Task instructions:
Wherever the string "stagingBytes" appears in a line of the listing below, report that line.

Given entries:
Content starts
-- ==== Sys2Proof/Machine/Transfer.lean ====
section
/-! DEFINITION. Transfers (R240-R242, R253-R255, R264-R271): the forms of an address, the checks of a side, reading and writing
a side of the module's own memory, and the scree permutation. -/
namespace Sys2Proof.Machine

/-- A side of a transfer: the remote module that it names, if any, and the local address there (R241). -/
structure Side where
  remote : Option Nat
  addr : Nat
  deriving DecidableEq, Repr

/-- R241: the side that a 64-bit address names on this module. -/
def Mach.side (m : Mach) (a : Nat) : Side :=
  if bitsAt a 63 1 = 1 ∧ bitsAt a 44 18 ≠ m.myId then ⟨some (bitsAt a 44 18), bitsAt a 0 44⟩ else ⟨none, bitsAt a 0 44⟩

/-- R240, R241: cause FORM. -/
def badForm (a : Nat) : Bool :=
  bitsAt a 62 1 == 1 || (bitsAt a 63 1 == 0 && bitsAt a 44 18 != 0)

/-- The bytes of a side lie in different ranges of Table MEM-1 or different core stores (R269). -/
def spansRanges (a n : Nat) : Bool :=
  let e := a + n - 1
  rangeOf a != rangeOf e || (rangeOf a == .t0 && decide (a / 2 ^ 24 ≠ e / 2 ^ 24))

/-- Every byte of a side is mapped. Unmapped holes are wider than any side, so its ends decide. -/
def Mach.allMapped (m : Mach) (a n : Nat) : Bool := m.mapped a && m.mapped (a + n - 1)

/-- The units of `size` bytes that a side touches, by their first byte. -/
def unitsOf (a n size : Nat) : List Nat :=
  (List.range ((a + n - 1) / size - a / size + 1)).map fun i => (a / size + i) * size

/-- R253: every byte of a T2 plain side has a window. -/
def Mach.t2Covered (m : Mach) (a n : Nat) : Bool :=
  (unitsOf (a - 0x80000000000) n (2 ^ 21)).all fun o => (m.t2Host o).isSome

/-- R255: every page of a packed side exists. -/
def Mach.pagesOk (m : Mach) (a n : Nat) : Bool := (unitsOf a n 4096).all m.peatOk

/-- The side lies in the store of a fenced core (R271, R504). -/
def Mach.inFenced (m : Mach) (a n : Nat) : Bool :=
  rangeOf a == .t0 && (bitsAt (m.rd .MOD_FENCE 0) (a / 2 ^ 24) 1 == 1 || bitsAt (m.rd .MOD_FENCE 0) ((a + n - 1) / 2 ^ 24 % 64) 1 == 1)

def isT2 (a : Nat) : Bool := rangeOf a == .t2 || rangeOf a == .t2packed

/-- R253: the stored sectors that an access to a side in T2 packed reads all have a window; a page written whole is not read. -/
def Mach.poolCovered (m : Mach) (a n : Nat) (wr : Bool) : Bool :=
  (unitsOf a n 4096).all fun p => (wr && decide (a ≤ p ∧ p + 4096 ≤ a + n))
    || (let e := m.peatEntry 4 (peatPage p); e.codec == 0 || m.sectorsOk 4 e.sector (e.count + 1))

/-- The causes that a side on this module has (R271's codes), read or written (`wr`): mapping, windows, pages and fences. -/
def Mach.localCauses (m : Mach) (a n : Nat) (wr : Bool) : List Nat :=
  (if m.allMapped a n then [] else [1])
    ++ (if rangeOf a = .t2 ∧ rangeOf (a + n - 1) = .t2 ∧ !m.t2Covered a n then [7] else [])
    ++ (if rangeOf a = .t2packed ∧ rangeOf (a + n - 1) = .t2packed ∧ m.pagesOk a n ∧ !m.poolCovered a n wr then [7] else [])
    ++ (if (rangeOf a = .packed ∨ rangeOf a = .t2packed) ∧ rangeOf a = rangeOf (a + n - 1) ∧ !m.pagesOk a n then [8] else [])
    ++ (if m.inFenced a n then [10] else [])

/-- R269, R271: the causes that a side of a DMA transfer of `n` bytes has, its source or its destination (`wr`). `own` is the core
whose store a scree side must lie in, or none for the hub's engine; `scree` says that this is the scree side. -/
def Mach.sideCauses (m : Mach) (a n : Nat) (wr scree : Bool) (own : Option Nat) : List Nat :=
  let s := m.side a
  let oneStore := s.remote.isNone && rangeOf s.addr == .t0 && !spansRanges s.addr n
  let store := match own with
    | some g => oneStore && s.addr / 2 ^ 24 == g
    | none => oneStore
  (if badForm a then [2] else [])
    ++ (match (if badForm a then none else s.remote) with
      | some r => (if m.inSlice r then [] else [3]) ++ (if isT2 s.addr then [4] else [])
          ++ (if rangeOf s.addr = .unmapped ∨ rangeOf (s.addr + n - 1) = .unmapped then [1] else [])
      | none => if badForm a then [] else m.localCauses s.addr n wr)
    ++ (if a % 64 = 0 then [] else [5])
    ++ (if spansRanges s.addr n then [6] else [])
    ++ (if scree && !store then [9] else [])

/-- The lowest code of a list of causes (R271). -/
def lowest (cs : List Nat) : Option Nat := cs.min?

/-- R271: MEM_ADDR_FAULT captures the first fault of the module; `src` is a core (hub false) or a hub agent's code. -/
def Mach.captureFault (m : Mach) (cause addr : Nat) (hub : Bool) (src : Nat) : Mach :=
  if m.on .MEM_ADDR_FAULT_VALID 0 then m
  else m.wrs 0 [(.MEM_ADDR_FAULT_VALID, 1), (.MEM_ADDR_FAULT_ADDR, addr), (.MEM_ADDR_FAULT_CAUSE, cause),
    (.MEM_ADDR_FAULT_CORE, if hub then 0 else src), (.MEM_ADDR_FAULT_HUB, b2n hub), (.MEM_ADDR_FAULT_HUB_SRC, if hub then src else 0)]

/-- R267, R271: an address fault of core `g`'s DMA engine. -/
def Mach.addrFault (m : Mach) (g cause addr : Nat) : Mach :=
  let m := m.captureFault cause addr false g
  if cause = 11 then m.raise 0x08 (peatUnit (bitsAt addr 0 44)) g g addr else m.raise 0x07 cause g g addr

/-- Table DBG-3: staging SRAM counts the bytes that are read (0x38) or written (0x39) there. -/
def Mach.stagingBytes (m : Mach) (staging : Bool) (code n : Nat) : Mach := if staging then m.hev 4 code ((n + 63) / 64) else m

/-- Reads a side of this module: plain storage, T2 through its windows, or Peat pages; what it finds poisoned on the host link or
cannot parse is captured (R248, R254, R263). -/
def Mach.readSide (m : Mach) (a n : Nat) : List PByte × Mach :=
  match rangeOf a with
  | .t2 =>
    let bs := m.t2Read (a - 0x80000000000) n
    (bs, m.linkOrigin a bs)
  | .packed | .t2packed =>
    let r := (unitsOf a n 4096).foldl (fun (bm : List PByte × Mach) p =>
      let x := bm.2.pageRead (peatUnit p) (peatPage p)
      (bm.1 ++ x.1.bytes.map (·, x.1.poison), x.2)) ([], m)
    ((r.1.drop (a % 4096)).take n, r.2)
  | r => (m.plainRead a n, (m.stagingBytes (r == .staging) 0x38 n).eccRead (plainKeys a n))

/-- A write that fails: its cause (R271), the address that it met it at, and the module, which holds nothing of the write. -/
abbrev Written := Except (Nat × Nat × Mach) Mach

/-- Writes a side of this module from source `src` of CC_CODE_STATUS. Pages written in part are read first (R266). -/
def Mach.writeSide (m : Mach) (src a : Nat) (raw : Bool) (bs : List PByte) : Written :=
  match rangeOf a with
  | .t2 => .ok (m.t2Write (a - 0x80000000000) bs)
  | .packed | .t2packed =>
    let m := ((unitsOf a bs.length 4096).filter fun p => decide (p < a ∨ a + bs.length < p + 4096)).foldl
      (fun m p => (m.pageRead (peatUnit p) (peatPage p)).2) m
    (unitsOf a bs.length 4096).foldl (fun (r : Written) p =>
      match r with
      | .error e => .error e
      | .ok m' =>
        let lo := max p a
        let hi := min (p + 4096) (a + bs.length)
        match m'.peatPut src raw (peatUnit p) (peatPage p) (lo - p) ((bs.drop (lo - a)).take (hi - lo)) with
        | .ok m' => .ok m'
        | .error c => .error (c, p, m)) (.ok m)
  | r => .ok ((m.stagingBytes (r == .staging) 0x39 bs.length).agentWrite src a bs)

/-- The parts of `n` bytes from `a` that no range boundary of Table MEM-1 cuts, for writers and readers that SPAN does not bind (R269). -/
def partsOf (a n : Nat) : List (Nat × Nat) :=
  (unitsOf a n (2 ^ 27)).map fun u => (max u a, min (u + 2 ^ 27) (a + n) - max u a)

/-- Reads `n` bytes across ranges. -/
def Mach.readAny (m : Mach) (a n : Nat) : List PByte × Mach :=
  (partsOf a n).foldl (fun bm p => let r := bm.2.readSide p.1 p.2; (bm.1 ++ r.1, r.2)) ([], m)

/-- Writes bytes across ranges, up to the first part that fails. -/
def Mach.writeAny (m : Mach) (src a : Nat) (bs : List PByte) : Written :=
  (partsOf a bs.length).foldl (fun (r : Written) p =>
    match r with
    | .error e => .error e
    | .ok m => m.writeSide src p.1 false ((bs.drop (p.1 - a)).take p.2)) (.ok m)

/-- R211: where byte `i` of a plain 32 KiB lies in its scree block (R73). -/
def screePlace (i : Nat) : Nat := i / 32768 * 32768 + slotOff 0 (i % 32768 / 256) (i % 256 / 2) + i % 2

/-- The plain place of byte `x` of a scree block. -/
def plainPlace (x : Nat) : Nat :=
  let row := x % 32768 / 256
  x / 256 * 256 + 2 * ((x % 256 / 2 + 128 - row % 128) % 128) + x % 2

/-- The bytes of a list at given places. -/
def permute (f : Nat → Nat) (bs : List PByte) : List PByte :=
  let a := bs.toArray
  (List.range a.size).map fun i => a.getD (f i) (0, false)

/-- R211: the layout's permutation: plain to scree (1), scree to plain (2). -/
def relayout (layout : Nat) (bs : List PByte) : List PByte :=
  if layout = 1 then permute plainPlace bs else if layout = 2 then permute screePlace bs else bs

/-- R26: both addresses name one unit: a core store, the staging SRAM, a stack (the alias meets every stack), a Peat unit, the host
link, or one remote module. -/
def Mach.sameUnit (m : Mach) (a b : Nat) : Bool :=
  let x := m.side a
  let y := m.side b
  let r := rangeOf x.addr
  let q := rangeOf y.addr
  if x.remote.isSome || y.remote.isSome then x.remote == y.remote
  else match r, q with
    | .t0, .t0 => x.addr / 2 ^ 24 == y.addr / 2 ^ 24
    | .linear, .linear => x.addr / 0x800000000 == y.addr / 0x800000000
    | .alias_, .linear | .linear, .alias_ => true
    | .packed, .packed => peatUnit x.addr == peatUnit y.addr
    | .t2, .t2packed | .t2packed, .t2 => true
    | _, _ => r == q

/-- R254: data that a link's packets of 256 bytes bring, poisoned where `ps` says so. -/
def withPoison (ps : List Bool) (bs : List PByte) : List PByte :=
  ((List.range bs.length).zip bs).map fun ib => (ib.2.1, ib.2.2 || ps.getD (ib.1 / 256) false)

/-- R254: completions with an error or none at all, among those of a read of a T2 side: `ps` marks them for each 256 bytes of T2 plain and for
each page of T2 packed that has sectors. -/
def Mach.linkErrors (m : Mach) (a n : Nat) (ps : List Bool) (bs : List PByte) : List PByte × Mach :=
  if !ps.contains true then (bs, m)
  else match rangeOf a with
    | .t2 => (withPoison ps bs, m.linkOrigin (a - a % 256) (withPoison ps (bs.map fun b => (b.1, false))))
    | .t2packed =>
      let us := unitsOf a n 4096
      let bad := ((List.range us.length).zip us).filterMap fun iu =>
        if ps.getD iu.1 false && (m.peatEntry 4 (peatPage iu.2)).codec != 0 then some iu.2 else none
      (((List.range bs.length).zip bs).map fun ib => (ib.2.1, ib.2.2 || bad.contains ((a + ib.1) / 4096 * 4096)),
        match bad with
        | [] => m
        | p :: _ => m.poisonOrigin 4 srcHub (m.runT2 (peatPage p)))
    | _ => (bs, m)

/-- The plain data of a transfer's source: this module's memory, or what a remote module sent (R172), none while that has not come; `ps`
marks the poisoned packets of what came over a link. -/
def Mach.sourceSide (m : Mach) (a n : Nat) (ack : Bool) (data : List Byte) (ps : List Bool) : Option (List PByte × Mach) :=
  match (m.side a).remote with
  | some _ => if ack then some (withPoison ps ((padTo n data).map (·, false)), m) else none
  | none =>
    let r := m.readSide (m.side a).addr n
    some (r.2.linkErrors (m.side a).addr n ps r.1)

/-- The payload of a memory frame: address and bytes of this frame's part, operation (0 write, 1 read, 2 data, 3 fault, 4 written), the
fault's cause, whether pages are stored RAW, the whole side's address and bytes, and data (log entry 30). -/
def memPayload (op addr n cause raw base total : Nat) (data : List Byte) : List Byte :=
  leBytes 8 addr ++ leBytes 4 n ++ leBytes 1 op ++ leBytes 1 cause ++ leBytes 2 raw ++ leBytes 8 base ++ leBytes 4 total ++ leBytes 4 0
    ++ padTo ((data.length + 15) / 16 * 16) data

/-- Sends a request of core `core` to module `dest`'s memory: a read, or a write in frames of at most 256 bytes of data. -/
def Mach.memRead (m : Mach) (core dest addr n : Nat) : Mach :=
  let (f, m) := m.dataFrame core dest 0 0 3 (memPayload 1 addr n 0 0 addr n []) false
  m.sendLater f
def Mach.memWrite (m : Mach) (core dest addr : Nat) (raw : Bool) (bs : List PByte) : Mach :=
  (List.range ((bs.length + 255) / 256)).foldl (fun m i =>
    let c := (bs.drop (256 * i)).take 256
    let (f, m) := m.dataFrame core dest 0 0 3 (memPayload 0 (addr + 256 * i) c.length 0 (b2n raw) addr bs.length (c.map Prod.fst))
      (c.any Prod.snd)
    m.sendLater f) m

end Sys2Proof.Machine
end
Content ends
Content starts
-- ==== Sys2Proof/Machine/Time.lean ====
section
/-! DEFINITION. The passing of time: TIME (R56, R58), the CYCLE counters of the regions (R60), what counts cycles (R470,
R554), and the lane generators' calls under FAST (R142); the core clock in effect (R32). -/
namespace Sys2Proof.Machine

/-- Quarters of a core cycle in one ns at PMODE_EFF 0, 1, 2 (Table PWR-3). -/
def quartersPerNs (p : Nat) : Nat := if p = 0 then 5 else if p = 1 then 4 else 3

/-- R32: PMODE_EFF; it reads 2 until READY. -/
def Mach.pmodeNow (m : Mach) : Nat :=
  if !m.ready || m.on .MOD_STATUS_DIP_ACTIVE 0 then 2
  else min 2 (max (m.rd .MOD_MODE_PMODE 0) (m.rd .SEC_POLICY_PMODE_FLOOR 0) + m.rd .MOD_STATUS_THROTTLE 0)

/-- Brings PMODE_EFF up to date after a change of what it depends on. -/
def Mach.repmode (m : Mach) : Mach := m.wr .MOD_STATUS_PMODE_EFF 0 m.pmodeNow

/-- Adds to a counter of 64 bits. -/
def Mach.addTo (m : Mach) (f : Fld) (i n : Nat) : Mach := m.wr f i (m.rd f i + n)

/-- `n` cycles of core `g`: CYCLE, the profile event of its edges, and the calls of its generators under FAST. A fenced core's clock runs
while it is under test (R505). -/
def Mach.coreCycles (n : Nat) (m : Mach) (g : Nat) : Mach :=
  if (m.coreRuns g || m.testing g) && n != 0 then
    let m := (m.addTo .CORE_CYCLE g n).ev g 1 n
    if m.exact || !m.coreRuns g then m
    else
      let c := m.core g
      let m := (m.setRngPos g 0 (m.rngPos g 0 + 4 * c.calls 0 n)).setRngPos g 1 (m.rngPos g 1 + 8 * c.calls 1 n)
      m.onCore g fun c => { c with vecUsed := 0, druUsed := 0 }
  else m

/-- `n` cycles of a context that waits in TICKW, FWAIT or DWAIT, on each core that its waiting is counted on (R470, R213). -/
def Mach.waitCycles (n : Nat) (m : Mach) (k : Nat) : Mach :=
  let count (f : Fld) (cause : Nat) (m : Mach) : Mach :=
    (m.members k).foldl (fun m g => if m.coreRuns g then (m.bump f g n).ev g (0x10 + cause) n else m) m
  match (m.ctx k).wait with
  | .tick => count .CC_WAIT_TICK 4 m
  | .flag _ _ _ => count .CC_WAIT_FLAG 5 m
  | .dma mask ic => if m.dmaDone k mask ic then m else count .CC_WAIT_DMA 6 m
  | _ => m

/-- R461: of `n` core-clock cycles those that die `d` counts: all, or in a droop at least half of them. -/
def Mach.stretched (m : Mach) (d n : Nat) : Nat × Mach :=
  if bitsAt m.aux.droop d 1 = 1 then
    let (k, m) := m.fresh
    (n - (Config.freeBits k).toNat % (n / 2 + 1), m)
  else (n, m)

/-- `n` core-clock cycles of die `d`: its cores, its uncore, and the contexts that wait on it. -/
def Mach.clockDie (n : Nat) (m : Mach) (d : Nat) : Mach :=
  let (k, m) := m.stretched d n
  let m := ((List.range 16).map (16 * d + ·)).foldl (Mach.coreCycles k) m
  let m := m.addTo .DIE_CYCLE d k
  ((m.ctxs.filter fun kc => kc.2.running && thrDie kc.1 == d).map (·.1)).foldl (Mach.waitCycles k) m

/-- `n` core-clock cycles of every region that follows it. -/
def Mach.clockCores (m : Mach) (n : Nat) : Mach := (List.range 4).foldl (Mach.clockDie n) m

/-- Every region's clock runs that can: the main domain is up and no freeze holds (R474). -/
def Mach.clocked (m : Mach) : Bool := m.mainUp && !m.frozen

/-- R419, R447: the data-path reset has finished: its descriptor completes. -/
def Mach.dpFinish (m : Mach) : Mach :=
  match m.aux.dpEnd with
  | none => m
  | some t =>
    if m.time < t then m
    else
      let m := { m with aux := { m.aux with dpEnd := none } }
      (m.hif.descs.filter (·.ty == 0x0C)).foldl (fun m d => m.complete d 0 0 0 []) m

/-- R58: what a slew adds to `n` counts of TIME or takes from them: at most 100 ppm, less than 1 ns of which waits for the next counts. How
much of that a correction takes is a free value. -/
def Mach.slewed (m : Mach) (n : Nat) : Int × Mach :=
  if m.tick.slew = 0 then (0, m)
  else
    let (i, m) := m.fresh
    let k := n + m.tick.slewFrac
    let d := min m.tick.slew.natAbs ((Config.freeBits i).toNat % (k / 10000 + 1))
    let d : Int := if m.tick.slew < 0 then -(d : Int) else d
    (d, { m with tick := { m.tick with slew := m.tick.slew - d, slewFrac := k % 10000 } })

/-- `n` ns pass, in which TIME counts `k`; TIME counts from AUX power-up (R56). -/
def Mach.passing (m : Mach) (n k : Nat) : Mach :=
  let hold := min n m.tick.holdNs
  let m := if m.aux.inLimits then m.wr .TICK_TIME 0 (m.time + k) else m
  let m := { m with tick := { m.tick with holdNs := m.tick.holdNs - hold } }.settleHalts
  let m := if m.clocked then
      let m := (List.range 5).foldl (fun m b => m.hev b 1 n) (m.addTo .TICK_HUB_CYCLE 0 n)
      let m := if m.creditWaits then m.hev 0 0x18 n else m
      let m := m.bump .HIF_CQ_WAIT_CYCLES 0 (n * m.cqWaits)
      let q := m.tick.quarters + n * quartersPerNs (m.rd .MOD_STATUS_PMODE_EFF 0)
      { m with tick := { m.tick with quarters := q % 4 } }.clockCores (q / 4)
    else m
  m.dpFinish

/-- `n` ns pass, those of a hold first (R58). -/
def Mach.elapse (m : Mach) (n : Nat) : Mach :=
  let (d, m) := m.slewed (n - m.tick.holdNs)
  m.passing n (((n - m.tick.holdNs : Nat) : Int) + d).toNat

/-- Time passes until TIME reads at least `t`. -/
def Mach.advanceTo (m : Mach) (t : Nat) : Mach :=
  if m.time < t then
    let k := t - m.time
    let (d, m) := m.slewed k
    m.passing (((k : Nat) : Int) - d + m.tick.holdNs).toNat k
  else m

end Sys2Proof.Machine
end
Content ends
Content starts
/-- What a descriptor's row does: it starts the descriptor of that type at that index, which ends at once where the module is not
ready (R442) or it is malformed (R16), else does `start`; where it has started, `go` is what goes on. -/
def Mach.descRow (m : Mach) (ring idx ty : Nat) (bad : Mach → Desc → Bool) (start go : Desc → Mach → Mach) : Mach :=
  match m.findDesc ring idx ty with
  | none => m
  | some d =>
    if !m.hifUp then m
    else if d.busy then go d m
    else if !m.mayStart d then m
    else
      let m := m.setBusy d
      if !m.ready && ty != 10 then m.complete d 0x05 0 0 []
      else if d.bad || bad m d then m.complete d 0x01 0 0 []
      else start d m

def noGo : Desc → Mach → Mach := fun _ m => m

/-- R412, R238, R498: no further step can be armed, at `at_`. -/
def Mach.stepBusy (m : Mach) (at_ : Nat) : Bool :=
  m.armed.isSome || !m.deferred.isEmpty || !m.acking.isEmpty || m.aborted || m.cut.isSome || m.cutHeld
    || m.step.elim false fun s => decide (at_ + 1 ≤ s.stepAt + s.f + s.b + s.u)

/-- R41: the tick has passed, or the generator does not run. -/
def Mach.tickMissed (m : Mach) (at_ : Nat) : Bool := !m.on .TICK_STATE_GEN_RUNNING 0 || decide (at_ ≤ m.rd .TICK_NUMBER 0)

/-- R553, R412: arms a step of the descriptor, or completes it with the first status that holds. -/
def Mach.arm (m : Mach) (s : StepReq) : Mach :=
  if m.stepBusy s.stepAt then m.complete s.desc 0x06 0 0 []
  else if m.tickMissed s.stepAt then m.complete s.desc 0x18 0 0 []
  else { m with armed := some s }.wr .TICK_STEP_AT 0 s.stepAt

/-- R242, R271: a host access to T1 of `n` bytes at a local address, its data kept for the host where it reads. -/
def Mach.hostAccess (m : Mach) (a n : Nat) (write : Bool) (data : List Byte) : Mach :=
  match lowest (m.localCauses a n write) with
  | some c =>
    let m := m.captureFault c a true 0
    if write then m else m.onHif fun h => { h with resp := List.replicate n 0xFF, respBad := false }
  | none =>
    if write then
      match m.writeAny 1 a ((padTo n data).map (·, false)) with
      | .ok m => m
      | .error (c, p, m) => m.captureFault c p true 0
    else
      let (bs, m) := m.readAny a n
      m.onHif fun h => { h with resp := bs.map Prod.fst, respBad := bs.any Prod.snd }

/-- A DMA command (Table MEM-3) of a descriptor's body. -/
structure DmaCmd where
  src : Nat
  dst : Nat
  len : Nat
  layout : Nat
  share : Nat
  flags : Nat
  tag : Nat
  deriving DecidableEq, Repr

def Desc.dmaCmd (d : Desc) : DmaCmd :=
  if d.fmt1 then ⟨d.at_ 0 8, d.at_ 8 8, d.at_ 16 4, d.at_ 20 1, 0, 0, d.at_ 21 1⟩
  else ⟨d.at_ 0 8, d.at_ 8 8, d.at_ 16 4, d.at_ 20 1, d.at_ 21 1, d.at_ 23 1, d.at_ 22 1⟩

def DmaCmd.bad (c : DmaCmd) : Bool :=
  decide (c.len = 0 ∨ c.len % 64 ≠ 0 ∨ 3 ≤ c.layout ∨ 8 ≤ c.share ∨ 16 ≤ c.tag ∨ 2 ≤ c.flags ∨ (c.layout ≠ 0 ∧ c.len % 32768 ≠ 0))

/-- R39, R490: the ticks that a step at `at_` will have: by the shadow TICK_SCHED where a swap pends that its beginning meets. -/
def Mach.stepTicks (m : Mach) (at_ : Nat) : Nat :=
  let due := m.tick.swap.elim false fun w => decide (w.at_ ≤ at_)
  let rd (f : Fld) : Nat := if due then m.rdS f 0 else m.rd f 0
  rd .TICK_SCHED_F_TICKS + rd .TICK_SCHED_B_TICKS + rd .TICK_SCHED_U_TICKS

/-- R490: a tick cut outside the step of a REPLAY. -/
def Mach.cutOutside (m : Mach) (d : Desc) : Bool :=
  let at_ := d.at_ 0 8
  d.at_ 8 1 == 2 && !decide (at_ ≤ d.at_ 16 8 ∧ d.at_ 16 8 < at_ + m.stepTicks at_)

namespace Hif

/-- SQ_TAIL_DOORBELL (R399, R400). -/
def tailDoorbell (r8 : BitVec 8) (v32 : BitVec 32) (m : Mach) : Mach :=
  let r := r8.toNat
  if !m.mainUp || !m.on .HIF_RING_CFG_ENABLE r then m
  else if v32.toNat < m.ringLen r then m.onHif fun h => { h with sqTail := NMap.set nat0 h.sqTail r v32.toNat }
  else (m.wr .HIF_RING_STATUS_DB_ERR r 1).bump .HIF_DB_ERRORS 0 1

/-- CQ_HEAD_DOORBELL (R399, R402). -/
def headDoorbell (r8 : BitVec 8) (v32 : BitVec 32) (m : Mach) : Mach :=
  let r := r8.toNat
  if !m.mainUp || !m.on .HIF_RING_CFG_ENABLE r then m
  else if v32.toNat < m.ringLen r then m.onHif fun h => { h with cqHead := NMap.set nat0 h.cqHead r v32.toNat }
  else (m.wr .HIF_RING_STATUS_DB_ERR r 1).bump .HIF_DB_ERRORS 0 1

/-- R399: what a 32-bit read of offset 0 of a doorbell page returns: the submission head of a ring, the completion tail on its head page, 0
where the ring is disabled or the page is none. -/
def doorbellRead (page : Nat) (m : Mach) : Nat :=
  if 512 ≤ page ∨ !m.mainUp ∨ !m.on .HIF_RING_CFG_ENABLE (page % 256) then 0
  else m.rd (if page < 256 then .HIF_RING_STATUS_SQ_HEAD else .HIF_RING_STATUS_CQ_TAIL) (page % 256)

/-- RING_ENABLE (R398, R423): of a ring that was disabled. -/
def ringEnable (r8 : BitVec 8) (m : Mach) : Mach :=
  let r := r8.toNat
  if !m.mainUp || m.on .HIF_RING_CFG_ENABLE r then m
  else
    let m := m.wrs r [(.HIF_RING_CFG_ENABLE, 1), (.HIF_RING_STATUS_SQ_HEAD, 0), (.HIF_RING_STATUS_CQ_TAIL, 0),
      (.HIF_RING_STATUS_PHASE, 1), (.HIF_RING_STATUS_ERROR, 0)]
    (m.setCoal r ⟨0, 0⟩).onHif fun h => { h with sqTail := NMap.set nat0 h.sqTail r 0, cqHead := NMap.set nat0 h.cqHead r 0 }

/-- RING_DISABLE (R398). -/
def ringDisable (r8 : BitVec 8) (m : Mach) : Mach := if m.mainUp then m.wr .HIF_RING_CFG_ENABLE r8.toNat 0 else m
Content ends
Solution for this problem:
def Mach.stagingBytes (m : Mach) (staging : Bool) (code n : Nat) : Mach := if staging then m.hev 4 code ((n + 63) / 64) else m
  | r => (m.plainRead a n, (m.stagingBytes (r == .staging) 0x38 n).eccRead (plainKeys a n))
  | r => .ok ((m.stagingBytes (r == .staging) 0x39 bs.length).agentWrite src a bs)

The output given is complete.